▼
/-- The enforcement step in force changes (R444, R446). -/
def enforce (n : Nat) (s : State) : State :=
  let old := get s F.THM_ENF_STEP
  if n = old then s
  else
    let s1 := raise evTHM B.THM_EVT_ENF_CHANGE (put F.THM_ENF_STEP n s)
    let s2 := if old = 0 then bump F.THM_THROTTLES_ENF 1 s1 else s1
    if old < n then
      let s3 := parkDown (headLimit n) 32 s2
      let slow := (baysOf s3).filter (isReading s3)
      let s4 := forAll slow (fun b t => setSpeed b 4800 t) s3
      { s4 with thm := { s4.thm with slowed := s4.thm.slowed ++ slow } }
    else
      let s3 := unparkUp (headLimit n) (if n = 0 then 9600 else 4800) 32 s2
      if n = 0 then
        let s4 := forAll (s3.thm.slowed.filter fun b => decide (1 ≤ motSt s3 b) && decide (motSt s3 b ≤ 5)) (fun b t => setSpeed b 9600 t) s3
        { s4 with thm := { s4.thm with slowed := [] } }
      else s3

/-- The grace ends with the throttle set: enforcement begins at step 1 (R444). -/
def graceEnds (s : State) : State :=
  enforce (max 1 (get s F.THM_ENF_STEP)) (put F.THM_STATUS_GRACE 0 { s with thm := { s.thm with own := max 1 s.thm.own, ownAt := now s } })

/-- A temperature event for every controller that enables it (R444). -/
def notifyTemperature (s : State) : State :=
  forAll ((s.host.features.map fun p => p.1 / 256).dedup) (notifyFn 0x101) s

/-- The step that TMT1 and TMT2 of any controller demand of T_j in kelvin (R445). -/
def tmtDemand (s : State) (tj : Int) : Nat :=
  let kelvin := tj + 16 * 273
  (s.host.features.filter fun p => decide (p.1 % 256 = 0x10)).foldl (fun m p =>
    let t1 : Nat := p.2 / 65536 % 65536
    let t2 : Nat := p.2 % 65536
    max m (if t2 ≠ 0 ∧ 16 * (t2 : Int) ≤ kelvin then 2 else if t1 ≠ 0 ∧ 16 * (t1 : Int) ≤ kelvin then 1 else 0)) 0

/-- The demand of TMT1 and TMT2, with the transition counts and times of the SMART page (R445). -/
def applyTmt (tj : Int) (s : State) : State :=
  let d := tmtDemand s tj
  let t := s.thm
  let s1 := if d = t.tmt then s else { s with thm := { t with
      tmt := d,
      tmtN := if t.tmt < d then mapPut t.tmtN d (mapGet (fun _ => 0) t.tmtN d + 1) else t.tmtN,
      tmtT := if t.tmt = 0 then t.tmtT else mapPut t.tmtT t.tmt (mapGet (fun _ => 0) t.tmtT t.tmt + (now s - t.tmtAt)),
      tmtAt := now s } }
  if get s1 F.THM_ENF_STEP < d then enforce d s1 else s1

/-! ### Relief, lasers and NTCs -/

/-- The bays that have a cause for relief (R443). -/
def reliefBays (s : State) (die : Map Int) : List Nat :=
  (baysOf s).filter fun b =>
    ([2 * b, 2 * b + 1].any fun i => !excluded s i && decide (junction s F.THM_J_THR_WARN ≤ mapGet (fun _ => 0) die i))
      || ([2 * b, 2 * b + 1].any fun h => decide (h ∈ s.thm.lWarn)) || decide (2 * b ∈ s.thm.ntcWarn) || decide (2 * b + 1 ∈ s.thm.ntcWarn)

/-- Placement avoids the bays under relief (R301, R443). -/
def applyRelief (die : Map Int) (s : State) : State :=
  let want := reliefBays s die
  let begun := want.filter fun b => decide (b ∉ s.thm.relief)
  let ended := s.thm.relief.filter fun b => decide (b ∉ want)
  let s1 := forAll begun (fun b t =>
    let l := leafOfBay t b
    raise (evAR l) B.ARB_AR_EVT_THERMAL_RELIEF (putBit (F.ARB_AR_AVOID l) b true t)) (tickContexts s)
  let s2 := forAll ended (fun b t => putBit (F.ARB_AR_AVOID (leafOfBay t b)) b false t) s1
  { s2 with thm := { s2.thm with relief := want } }

/-- A head's corrected laser temperature in 1/64 °C; a head whose link is not ACTIVE has none (R440, R455). -/
def laserTemp (s : State) (h : Nat) : Option Int :=
  if get s (F.HL_STATUS_STATE h) = 5 then some (getI s (F.HL_TELEM0_LASER_T h) - inForceI s (F.CAL_LASER h)) else none

/-- The laser thresholds of one head (R441, R447). -/
def laserCheck (h : Nat) (s : State) : State :=
  match laserTemp s h with
  | none => s
  | some t =>
    let thr (f : Fld) : Int := 64 * (get s f : Int)
    let wasW := decide (h ∈ s.thm.lWarn)
    let wasT := decide (bitOf (get s F.THM_LASER_THR) h = 1)
    let wasS := decide (bitOf (get s F.THM_LASER_STATE) h = 1)
    let w := hysteresis wasW t (thr F.THM_L_THR_WARN) (64 * 3)
    let r := hysteresis wasT t (thr F.THM_L_THR_THROTTLE) (64 * 3)
    let d := hysteresis wasS t (thr F.THM_L_THR_SHUT) (64 * 10)
    let s1 := if w && !wasW then raise evTHM B.THM_EVT_LASER_WARN { s with thm := { s.thm with lWarn := s.thm.lWarn ++ [h] } }
      else if !w && wasW then { s with thm := { s.thm with lWarn := s.thm.lWarn.filter (· ≠ h) } } else s
    let s2 := putBit F.THM_LASER_THR h r s1
    let s4 := putBit F.THM_LASER_STATE h d s2
    if d && !wasS then raise evTHM B.THM_EVT_LASER_SHUT (bump F.THM_SHUTDOWNS_HEAD 1 (retractHead h 0 s4)) else s4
▲
» Exercise brief
The word to look for is "with"; copy out every line of the entries that holds it.

» Result below
      { s4 with thm := { s4.thm with slowed := s4.thm.slowed ++ slow } }
        { s4 with thm := { s4.thm with slowed := [] } }
/-- The grace ends with the throttle set: enforcement begins at step 1 (R444). -/
  enforce (max 1 (get s F.THM_ENF_STEP)) (put F.THM_STATUS_GRACE 0 { s with thm := { s.thm with own := max 1 s.thm.own, ownAt := now s } })
/-- The demand of TMT1 and TMT2, with the transition counts and times of the SMART page (R445). -/
  let s1 := if d = t.tmt then s else { s with thm := { t with
  { s2 with thm := { s2.thm with relief := want } }
  match laserTemp s h with
    let s1 := if w && !wasW then raise evTHM B.THM_EVT_LASER_WARN { s with thm := { s.thm with lWarn := s.thm.lWarn ++ [h] } }
      else if !w && wasW then { s with thm := { s.thm with lWarn := s.thm.lWarn.filter (· ≠ h) } } else s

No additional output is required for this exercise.